Никого нет в небесном амфитеатре — там, в ложах над горизонтом, обычно располагаются ангелы, когда на земле происходит что-нибудь значительное. Большую и роковую ошибку делает небесное воинство, не обращая внимания на события менее значительные, чем крестовые походы. С пренебрежением смотрят они на маленькие передовые отряды, на команды искателей счастья, на отдельных добровольцев, одним словом, на крошечные точки, как вот эти два человека и третий, что подальше, и еще один, в стороне, все четверо сходятся, — даже когда кажется, что они отклоняются от прямого пути, — направляясь в то место, которое на небесах названия не имеет, а здесь, внизу, зовется Холодной землей. Возможно, в тишайших эмпиреях полагают, что эти люди попросту идут на работу, хоть ее и не хватает, это должны знать даже на небесах по нерегулярным донесениям падре Агамедеса, в них действительно говорится о работе. Но Жоану Мау-Темпо предстоит иная пахота, настолько ответственная, что он, хотя и не сразу, а только пройдя несколько шагов вместе с Сижизмундо Канастро, спросит, победив робость: Думаешь, примут меня, а Сижизмундо Канастро ответит с уверенностью старшего и более опытного: Ты уже принят, не бойся, если бы в тебе сомневались, я бы тебя не взял с собой сегодня.

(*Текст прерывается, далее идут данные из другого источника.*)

-- ==== Sys2Proof/Laws/KeepsMemory.lean ====
section
/-! SUPPORT. Each operation keeps the command queue and the canonical form of memories and tables (`Keeps`): zones, links, frames, long operations, key-value and near-bank instructions, collectives and tokens. -/
namespace Sys2Proof.Machine
open Sys2Proof
variable {s0 : State}

/-! ## Zones.lean -/

theorem tookBlock_keeps (s : State) (z : Nat) (h0 : Keeps s0 s) :
    Keeps s0 (tookBlock s z) := by
  unfold tookBlock
  try dsimp only
  repeat' first
    | with_reducible assumption
    | with_reducible apply Keeps.ite
    | with_reducible apply tookFree_keeps
    | split

theorem zoneRead_keeps (s : State) (z : Nat) (j : Nat) (h0 : Keeps s0 s) :
    Keeps s0 (zoneRead s z j).1 := by
  unfold zoneRead
  try dsimp only
  repeat' first
    | with_reducible assumption
    | with_reducible apply tookBlock_keeps
    | split

theorem markSectors_keeps (s : State) (z : Nat) (first : Nat) (n : Nat) (used : Bool) (h0 : Keeps s0 s) :
    Keeps s0 (markSectors s z first n used) := by
  unfold markSectors
  try dsimp only
  repeat' first
    | with_reducible assumption
    | with_reducible intro _
    | with_reducible apply Keeps.foldl
    | with_reducible apply physPut_keeps
    | split

theorem zoneWrite_keeps (s : State) (z : Nat) (j : Nat) (block : List Byte) (h0 : Keeps s0 s) :
    Keeps s0 (zoneWrite s z j block).1 := by
  unfold zoneWrite
  try dsimp only
  repeat' first
    | with_reducible assumption
    | with_reducible apply Keeps.ite1
    | with_reducible apply Keeps.ite
    | with_reducible apply finish_keeps
    | with_reducible apply physWrite_keeps
    | with_reducible apply setFld_keeps
    | with_reducible apply markSectors_keeps
    | split
    | with_reducible dsimp only

/-! ## Links.lean -/

theorem sendIdle_keeps (s : State) (p : Nat) (h0 : Keeps s0 s) :
    Keeps s0 (sendIdle s p) := by
  unfold sendIdle
  try dsimp only
  repeat' first
    | with_reducible assumption
    | with_reducible apply Keeps.ite
    | with_reducible apply setPort_keeps
    | split
    | with_reducible apply Keeps.mk'

theorem flushPort_keeps (s : State) (p : Nat) (h0 : Keeps s0 s) :
    Keeps s0 (flushPort s p) := by
  unfold flushPort
  try dsimp only
  repeat' first
    | with_reducible assumption
    | with_reducible apply Keeps.ite
    | with_reducible apply setPort_keeps
    | split
    | with_reducible dsimp only
    | with_reducible apply Keeps.mk'

theorem queueSlots_keeps (s : State) (p : Nat) (xs : List Slot) (h0 : Keeps s0 s) :
    Keeps s0 (queueSlots s p xs) := by
  unfold queueSlots
  try dsimp only
  repeat' first
    | with_reducible assumption
    | with_reducible apply flushPort_keeps
    | with_reducible apply setPort_keeps
    | split
    | with_reducible apply Keeps.mk'

theorem takeRoute_keeps (s : State) (d : Nat) (h0 : Keeps s0 s) :
    OptKeeps2 s0 (takeRoute s d) := by
  unfold takeRoute
  try dsimp only
  repeat' first
    | with_reducible assumption
    | with_reducible apply OptKeeps2.none
    | with_reducible apply OptKeeps2.some
    | with_reducible apply OptKeeps2.ite
    | split
    | with_reducible apply Keeps.mk'

theorem sendSide_keeps (s : State) (d : Nat) (xs : List Slot) (h0 : Keeps s0 s) :
    OptKeeps s0 (sendSide s d xs) := by
  unfold sendSide
  try dsimp only
  repeat' first
    | with_reducible assumption
    | with_reducible apply OptKeeps.none
    | with_reducible apply OptKeeps.some
    | with_reducible apply OptKeeps.ite
    | with_reducible apply queueSlots_keeps
    | with_reducible apply OptKeeps.map
    | with_reducible intro _
    | split

theorem sendItem_keeps (s : State) (d : Nat) (xs : List Slot) (h0 : Keeps s0 s) :
    OptKeeps s0 (sendItem s d xs) := by
  unfold sendItem
  try dsimp only
  repeat' first
    | with_reducible assumption
    | with_reducible intro _
    | with_reducible apply OptKeeps2.none
    | with_reducible apply OptKeeps2.ite
    | with_reducible apply OptKeeps2.some
    | with_reducible apply OptKeeps.none
    | with_reducible apply OptKeeps.some
    | with_reducible apply OptKeeps.ite
    | with_reducible apply takeRoute_keeps
    | with_reducible apply OptKeeps2.map
    | with_reducible apply OptKeeps2.map2
    | with_reducible apply queueSlots_keeps
    | with_reducible refine OptKeeps2.get ?_ (by assumption)
    | with_reducible apply OptKeeps.map
    | with_reducible intro _
    | split
    | with_reducible dsimp only

theorem linkLost_keeps (s : State) (n : Nat) (h0 : Keeps s0 s) :
    Keeps s0 (linkLost s n) := by
  unfold linkLost
  try dsimp only
  repeat' first
    | with_reducible assumption
    | with_reducible apply countUp_keeps
    | split

theorem tookTags_keeps (s : State) (n : Nat) (h0 : Keeps s0 s) :
    Keeps s0 (tookTags s n) := by
  unfold tookTags
  try dsimp only
  repeat' first
    | with_reducible assumption
    | split
    | with_reducible apply Keeps.mk'

theorem sendRput_keeps (s : State) (d : Nat) (off : Nat) (cell : Nat) (lines : List (List Byte)) (h0 : Keeps s0 s) :
    Keeps s0 (sendRput s d off cell lines) := by
  unfold sendRput
  try dsimp only
  repeat' first
    | with_reducible assumption
    | with_reducible apply sendItem_keeps
    | with_reducible apply tookTags_keeps
    | with_reducible apply countUp_keeps
    | with_reducible apply linkLost_keeps
    | with_reducible refine OptKeeps.get ?_ (by assumption)
    | split
    | with_reducible dsimp only

theorem sendReads_keeps (s : State) (d off len : Nat) (tag : Word) (i : Nat) (h0 : Keeps s0 s) :
    OptKeeps s0 (sendReads s d off len tag i) := by
  induction i with
  | zero => unfold sendReads; exact OptKeeps.some h0
  | succ i ih =>
  unfold sendReads
  try dsimp only
  repeat' first
    | with_reducible assumption
    | with_reducible apply OptKeeps.none
    | with_reducible apply OptKeeps.some
    | with_reducible apply OptKeeps.ite
    | with_reducible apply sendItem_keeps
    | with_reducible refine OptKeeps.get ?_ (by assumption)
    | split

theorem startRead_keeps (s : State) (m : Nat) (addr : Nat) (len : Nat) (h0 : Keeps s0 s) :
    Keeps s0 (startRead s m addr len) := by
  unfold startRead
  try dsimp only
  repeat' first
    | with_reducible assumption
    | with_reducible apply tookTags_keeps
    | with_reducible apply sendReads_keeps
    | with_reducible apply setDot_keeps
    | with_reducible apply OptKeeps.getD
    | with_reducible refine OptKeeps.get ?_ (by assumption)
    | split
    | with_reducible apply Keeps.mk'

theorem lostRecords_keeps (s : State) (p : Nat) (l : List (Byte × Nat × Word)) (xs : List Slot) (h0 : Keeps s0 s) :
    Keeps s0 (lostRecords s p l xs) := by
  induction l generalizing s with
  | nil => unfold lostRecords; exact h0
  | cons e es ih =>
  unfold lostRecords
  try dsimp only
  repeat' first
    | with_reducible assumption
    | with_reducible apply ih
    | with_reducible apply errorRecord_keeps
    | split

theorem discardPort_keeps (s : State) (p : Nat) (h0 : Keeps s0 s) :
    Keeps s0 (discardPort s p) := by
  unfold discardPort
  try dsimp only
  repeat' first
    | with_reducible assumption
    | with_reducible apply Keeps.ite
    | with_reducible apply setPort_keeps
    | with_reducible apply countUp_keeps
    | with_reducible apply lostRecords_keeps
    | split
    | with_reducible apply Keeps.mk'

/-! ## Frames.lean -/

theorem rcPut_keeps (s : State) (n : Nat) (off : Nat) (w : Nat) (v : Nat) (h0 : Keeps s0 s) :
    Keeps s0 (rcPut s n off w v) := by
  unfold rcPut
  try dsimp only
  repeat' first
    | with_reducible assumption
    | with_reducible apply physPut_keeps
    | split

theorem setRcState_keeps (s : State) (n : Nat) (st : Nat) (h0 : Keeps s0 s) :
    Keeps s0 (setRcState s n st) := by
  unfold setRcState
  try dsimp only
  repeat' first
    | with_reducible assumption
    | with_reducible apply rcPut_keeps
    | split

theorem setRcFlag_keeps (s : State) (n : Nat) (b : Nat) (v : Bool) (h0 : Keeps s0 s) :
    Keeps s0 (setRcFlag s n b v) := by
  unfold setRcFlag
  try dsimp only
  repeat' first
    | with_reducible assumption
    | with_reducible apply rcPut_keeps
    | split

theorem tenPut_keeps (s : State) (t : Nat) (off : Nat) (w : Nat) (v : Nat) (h0 : Keeps s0 s) :
    Keeps s0 (tenPut s t off w v) := by
  unfold tenPut
  try dsimp only
  repeat' first
    | with_reducible assumption
    | with_reducible apply physPut_keeps
    | split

Один человек едет на велосипеде. Он его спрячет в зарослях, но так, чтобы потом без труда выйти на это место и отыскать свою машину. На этот раз нечего беспокоиться об удостоверении личности, из своего района он не выезжает, разве только из вредности или что-то заподозрив, остановит его жандарм: Куда едешь, откуда, покажи разрешение, это было бы некстати, потому что для тех, кто ждет его на Холодной земле, человека этого зовут Силва, имя это выдуманное, а для жандарма он — Мануэл Диас да Коста, оба имени выдуманные, а некий падре Агамедес далеко от здешних мест окрестил его третьим именем, оно же значится и в его подлинных документах. Некоторые считают, что без имени мы бы не знали, кто мы такие, вроде бы мысль философская и проницательная, но этот Силва, или Мануэл Диас да Коста, который сейчас крутит педали по грязной дороге, с шоссе он, к счастью, уже свернул — там внезапно может появиться жандарм, иногда его, правда, целыми днями не бывает, поди, угадай, — едет себе вперед безо всяких душевных терзаний, и всем ясно, что не тревожат его тонкие вопросы о единстве личности ни в его документах, ни в действительности. Но, приглядевшись повнимательнее, поймешь, что все-таки проблема эта его заботит, что в себе самом он уверен куда больше, чем в своем удостоверении. И так как он склонен к размышлениям, то больше он думает о том, каким бы странным это ни казалось, чтобы жандарм не заметил ни его самого, ни его велосипеда, а не о истерзанной многократными предъявлениями бумажке со штампом. Проезжай, и, вскочив на велосипед и нажимая на педали, он думает, что вряд ли по этой дороге кто-нибудь в такую рань ходит, вот ему и повезло: впервые в этих местах никто его не остановил.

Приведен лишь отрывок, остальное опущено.